Related Concepts: Base62 Encoding, Database Sharding, Caching (Redis/Memcached), Load Balancing, Unique ID Generation, CAP Theorem, Read-Heavy Optimization, TTL/Expiration
- Given a long URL, generate a unique short URL
- Given a short URL, redirect to the original long URL
- Support custom short aliases (optional)
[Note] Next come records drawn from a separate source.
@[simp] theorem State.noteFault_power (active : Bool) (key : FaultKey) (s : State) :
    (s.noteFault active key).power = s.power := by
  rcases s.noteFault_cases active key with ⟨_, h⟩ | ⟨_, _, h⟩ | ⟨_, _, h⟩ <;> rw [h]
  · rfl
  · rfl
  · rcases s.markFull_cases with ⟨_, g⟩ | ⟨_, g⟩ <;> rw [g]
    simp
@[simp] theorem State.noteFault_timebase (active : Bool) (key : FaultKey) (s : State) :
    (s.noteFault active key).timebase = s.timebase := by
  rcases s.noteFault_cases active key with ⟨_, h⟩ | ⟨_, _, h⟩ | ⟨_, _, h⟩ <;> rw [h]
  · rfl
  · rfl
  · rcases s.markFull_cases with ⟨_, g⟩ | ⟨_, g⟩ <;> rw [g]
    simp
@[simp] theorem State.noteFault_freeCount (active : Bool) (key : FaultKey) (s : State) :
    (s.noteFault active key).freeCount = s.freeCount := by
  rcases s.noteFault_cases active key with ⟨_, h⟩ | ⟨_, _, h⟩ | ⟨_, _, h⟩ <;> rw [h]
  · rfl
  · rfl
  · rcases s.markFull_cases with ⟨_, g⟩ | ⟨_, g⟩ <;> rw [g]
    simp
@[simp] theorem State.noteFault_sfe (active : Bool) (key : FaultKey) (s : State) :
    (s.noteFault active key).sfe = s.sfe := by
  rcases s.noteFault_cases active key with ⟨_, h⟩ | ⟨_, _, h⟩ | ⟨_, _, h⟩ <;> rw [h]
  · rfl
  · rfl
  · rcases s.markFull_cases with ⟨_, g⟩ | ⟨_, g⟩ <;> rw [g]
    simp
@[simp] theorem State.noteFault_xcr (active : Bool) (key : FaultKey) (s : State) :
    (s.noteFault active key).xcr = s.xcr := by
  rcases s.noteFault_cases active key with ⟨_, h⟩ | ⟨_, _, h⟩ | ⟨_, _, h⟩ <;> rw [h]
  · rfl
  · rfl
  · rcases s.markFull_cases with ⟨_, g⟩ | ⟨_, g⟩ <;> rw [g]
    simp
@[simp] theorem State.noteFault_stk (active : Bool) (key : FaultKey) (s : State) :
    (s.noteFault active key).stk = s.stk := by
  rcases s.noteFault_cases active key with ⟨_, h⟩ | ⟨_, _, h⟩ | ⟨_, _, h⟩ <;> rw [h]
  · rfl
  · rfl
  · rcases s.markFull_cases with ⟨_, g⟩ | ⟨_, g⟩ <;> rw [g]
    simp
@[simp] theorem State.noteFault_fsv (active : Bool) (key : FaultKey) (s : State) :
    (s.noteFault active key).fsv = s.fsv := by
  rcases s.noteFault_cases active key with ⟨_, h⟩ | ⟨_, _, h⟩ | ⟨_, _, h⟩ <;> rw [h]
  · rfl
  · rfl
  · rcases s.markFull_cases with ⟨_, g⟩ | ⟨_, g⟩ <;> rw [g]
    simp
@[simp] theorem State.noteFault_dgd (active : Bool) (key : FaultKey) (s : State) :
    (s.noteFault active key).dgd = s.dgd := by
  rcases s.noteFault_cases active key with ⟨_, h⟩ | ⟨_, _, h⟩ | ⟨_, _, h⟩ <;> rw [h]
  · rfl
  · rfl
  · rcases s.markFull_cases with ⟨_, g⟩ | ⟨_, g⟩ <;> rw [g]
    simp
@[simp] theorem State.noteFault_tot (active : Bool) (key : FaultKey) (s : State) :
    (s.noteFault active key).tot = s.tot := by
  rcases s.noteFault_cases active key with ⟨_, h⟩ | ⟨_, _, h⟩ | ⟨_, _, h⟩ <;> rw [h]
  · rfl
  · rfl
  · rcases s.markFull_cases with ⟨_, g⟩ | ⟨_, g⟩ <;> rw [g]
    simp
@[simp] theorem State.noteFault_pls (active : Bool) (key : FaultKey) (s : State) :
    (s.noteFault active key).pls = s.pls := by
  rcases s.noteFault_cases active key with ⟨_, h⟩ | ⟨_, _, h⟩ | ⟨_, _, h⟩ <;> rw [h]
  · rfl
  · rfl
  · rcases s.markFull_cases with ⟨_, g⟩ | ⟨_, g⟩ <;> rw [g]
    simp
@[simp] theorem State.noteFault_pst (active : Bool) (key : FaultKey) (s : State) :
    (s.noteFault active key).pst = s.pst := by
  rcases s.noteFault_cases active key with ⟨_, h⟩ | ⟨_, _, h⟩ | ⟨_, _, h⟩ <;> rw [h]
  · rfl
  · rfl
  · rcases s.markFull_cases with ⟨_, g⟩ | ⟨_, g⟩ <;> rw [g]
    simp
@[simp] theorem State.noteFault_mpt (active : Bool) (key : FaultKey) (s : State) :
    (s.noteFault active key).mpt = s.mpt := by
  rcases s.noteFault_cases active key with ⟨_, h⟩ | ⟨_, _, h⟩ | ⟨_, _, h⟩ <;> rw [h]
  · rfl
  · rfl
  · rcases s.markFull_cases with ⟨_, g⟩ | ⟨_, g⟩ <;> rw [g]
    simp
@[simp] theorem State.noteFault_pending (active : Bool) (key : FaultKey) (s : State) :
    (s.noteFault active key).pending = s.pending := by
  rcases s.noteFault_cases active key with ⟨_, h⟩ | ⟨_, _, h⟩ | ⟨_, _, h⟩ <;> rw [h]
  · rfl
  · rfl
  · rcases s.markFull_cases with ⟨_, g⟩ | ⟨_, g⟩ <;> rw [g]
    simp
@[simp] theorem State.recordFault_power (key : FaultKey) (s : State) :
    (s.recordFault key).power = s.power := s.noteFault_power false key
@[simp] theorem State.reportFault_power (key : FaultKey) (holds : Bool) (s : State) :
    (s.reportFault key holds).power = s.power := by
  cases holds
  · rfl
  · exact s.noteFault_power true key
@[simp] theorem State.recordFault_timebase (key : FaultKey) (s : State) :
    (s.recordFault key).timebase = s.timebase := s.noteFault_timebase false key
@[simp] theorem State.reportFault_timebase (key : FaultKey) (holds : Bool) (s : State) :
    (s.reportFault key holds).timebase = s.timebase := by
  cases holds
  · rfl
  · exact s.noteFault_timebase true key
@[simp] theorem State.recordFault_freeCount (key : FaultKey) (s : State) :
    (s.recordFault key).freeCount = s.freeCount := s.noteFault_freeCount false key
@[simp] theorem State.reportFault_freeCount (key : FaultKey) (holds : Bool) (s : State) :
    (s.reportFault key holds).freeCount = s.freeCount := by
  cases holds
  · rfl
  · exact s.noteFault_freeCount true key
@[simp] theorem State.recordFault_sfe (key : FaultKey) (s : State) :
    (s.recordFault key).sfe = s.sfe := s.noteFault_sfe false key
@[simp] theorem State.reportFault_sfe (key : FaultKey) (holds : Bool) (s : State) :
    (s.reportFault key holds).sfe = s.sfe := by
  cases holds
  · rfl
  · exact s.noteFault_sfe true key
@[simp] theorem State.recordFault_xcr (key : FaultKey) (s : State) :
    (s.recordFault key).xcr = s.xcr := s.noteFault_xcr false key
@[simp] theorem State.reportFault_xcr (key : FaultKey) (holds : Bool) (s : State) :
    (s.reportFault key holds).xcr = s.xcr := by
  cases holds
  · rfl
  · exact s.noteFault_xcr true key
@[simp] theorem State.recordFault_stk (key : FaultKey) (s : State) :
    (s.recordFault key).stk = s.stk := s.noteFault_stk false key
@[simp] theorem State.reportFault_stk (key : FaultKey) (holds : Bool) (s : State) :
    (s.reportFault key holds).stk = s.stk := by
  cases holds
  · rfl
  · exact s.noteFault_stk true key
@[simp] theorem State.recordFault_fsv (key : FaultKey) (s : State) :
    (s.recordFault key).fsv = s.fsv := s.noteFault_fsv false key
@[simp] theorem State.reportFault_fsv (key : FaultKey) (holds : Bool) (s : State) :
    (s.reportFault key holds).fsv = s.fsv := by
  cases holds
  · rfl
  · exact s.noteFault_fsv true key
@[simp] theorem State.recordFault_dgd (key : FaultKey) (s : State) :
    (s.recordFault key).dgd = s.dgd := s.noteFault_dgd false key
@[simp] theorem State.reportFault_dgd (key : FaultKey) (holds : Bool) (s : State) :
    (s.reportFault key holds).dgd = s.dgd := by
  cases holds
  · rfl
  · exact s.noteFault_dgd true key
@[simp] theorem State.recordFault_tot (key : FaultKey) (s : State) :
    (s.recordFault key).tot = s.tot := s.noteFault_tot false key
@[simp] theorem State.reportFault_tot (key : FaultKey) (holds : Bool) (s : State) :
    (s.reportFault key holds).tot = s.tot := by
  cases holds
  · rfl
  · exact s.noteFault_tot true key
@[simp] theorem State.recordFault_pls (key : FaultKey) (s : State) :
    (s.recordFault key).pls = s.pls := s.noteFault_pls false key
@[simp] theorem State.reportFault_pls (key : FaultKey) (holds : Bool) (s : State) :
    (s.reportFault key holds).pls = s.pls := by
  cases holds
  · rfl
  · exact s.noteFault_pls true key
@[simp] theorem State.recordFault_pst (key : FaultKey) (s : State) :
    (s.recordFault key).pst = s.pst := s.noteFault_pst false key
@[simp] theorem State.reportFault_pst (key : FaultKey) (holds : Bool) (s : State) :
    (s.reportFault key holds).pst = s.pst := by
  cases holds
  · rfl
  · exact s.noteFault_pst true key
@[simp] theorem State.recordFault_mpt (key : FaultKey) (s : State) :
    (s.recordFault key).mpt = s.mpt := s.noteFault_mpt false key
@[simp] theorem State.reportFault_mpt (key : FaultKey) (holds : Bool) (s : State) :
    (s.reportFault key holds).mpt = s.mpt := by
  cases holds
  · rfl
  · exact s.noteFault_mpt true key
@[simp] theorem State.recordFault_pending (key : FaultKey) (s : State) :
    (s.recordFault key).pending = s.pending := s.noteFault_pending false key
@[simp] theorem State.reportFault_pending (key : FaultKey) (holds : Bool) (s : State) :
    (s.reportFault key holds).pending = s.pending := by
  cases holds
  · rfl
  · exact s.noteFault_pending true key

/-! ### Requests -/

/-- A request on a FREE port of a running part is taken and answered (R183). -/
theorem State.request_free (p : Port) (echo : Byte) (h : State → Answer) (s : State)
    (hr : s.power = .running) (hf : (s.mpt.get p).tx = .free) :
    s.request p echo h = s.answer p echo h := by
  simp [State.request, hr, hf]

/-- A request that completes while its port is PREPARING is an overrun (R185). -/
theorem State.request_preparing (p : Port) (echo : Byte) (h : State → Answer) (s : State)
    (hr : s.power = .running) (hf : (s.mpt.get p).tx = .preparing) :
    s.request p echo h = s.overrunFrame p := by
  simp [State.request, hr, hf]

/-- No request reaches a port that is SENDING, nor a part without power or held in reset (R185, R194). -/
theorem State.request_none (p : Port) (echo : Byte) (h : State → Answer) (s : State)
    (hn : s.power ≠ .running ∨ (s.mpt.get p).tx = .sending) : s.request p echo h = s := by
  unfold State.request
  by_cases hr : s.power = .running
  · rcases hn with hn | hn
    · exact absurd hr hn
    · simp [hr, hn]
  · simp [hr]

@[simp] theorem State.answer_power (p : Port) (echo : Byte) (h : State → Answer) (s : State) :
    (s.answer p echo h).power = (h s).state.power := rfl
@[simp] theorem State.answer_timebase (p : Port) (echo : Byte) (h : State → Answer) (s : State) :
    (s.answer p echo h).timebase = (h s).state.timebase := rfl
@[simp] theorem State.answer_freeCount (p : Port) (echo : Byte) (h : State → Answer) (s : State) :
    (s.answer p echo h).freeCount = (h s).state.freeCount := rfl
@[simp] theorem State.answer_sfe (p : Port) (echo : Byte) (h : State → Answer) (s : State) :
    (s.answer p echo h).sfe = (h s).state.sfe := rfl
@[simp] theorem State.answer_xcr (p : Port) (echo : Byte) (h : State → Answer) (s : State) :
    (s.answer p echo h).xcr = (h s).state.xcr := rfl
@[simp] theorem State.answer_stk (p : Port) (echo : Byte) (h : State → Answer) (s : State) :
    (s.answer p echo h).stk = (h s).state.stk := rfl
@[simp] theorem State.answer_fsv (p : Port) (echo : Byte) (h : State → Answer) (s : State) :
    (s.answer p echo h).fsv = (h s).state.fsv := rfl
@[simp] theorem State.answer_dgd (p : Port) (echo : Byte) (h : State → Answer) (s : State) :
    (s.answer p echo h).dgd = (h s).state.dgd := rfl
@[simp] theorem State.answer_tot (p : Port) (echo : Byte) (h : State → Answer) (s : State) :
    (s.answer p echo h).tot = (h s).state.tot := rfl
@[simp] theorem State.answer_pls (p : Port) (echo : Byte) (h : State → Answer) (s : State) :
    (s.answer p echo h).pls = (h s).state.pls := rfl
@[simp] theorem State.answer_pst (p : Port) (echo : Byte) (h : State → Answer) (s : State) :
    (s.answer p echo h).pst = (h s).state.pst := rfl
@[simp] theorem State.answer_efu (p : Port) (echo : Byte) (h : State → Answer) (s : State) :
    (s.answer p echo h).efu = (h s).state.efu := rfl
@[simp] theorem State.answer_cap (p : Port) (echo : Byte) (h : State → Answer) (s : State) :
    (s.answer p echo h).cap = (h s).state.cap := rfl
@[simp] theorem State.answer_pending (p : Port) (echo : Byte) (h : State → Answer) (s : State) :
    (s.answer p echo h).pending = (h s).state.pending := rfl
- Support URL expiration (optional)
- Track click analytics (optional)
| Requirement | Target | Rationale |
|---|
| Availability | 99.99% | Broken links = lost users and revenue |
| Latency | < 100ms redirect | Users expect instant redirects |
| Durability | Never lose URLs | Links shared widely must always work |
| Scalability | Billions of URLs | Service grows over time |
| Security | Non-guessable URLs | Prevent enumeration attacks |
- 100 million new URLs per month (~40 URLs/second)
- 10:1 read to write ratio -> 1 billion redirects/month (~400 redirects/second)
- Average URL length: 200 bytes
- Storage for 5 years: 100M x 12 x 5 x 200 bytes = 1.2 TB (excluding metadata)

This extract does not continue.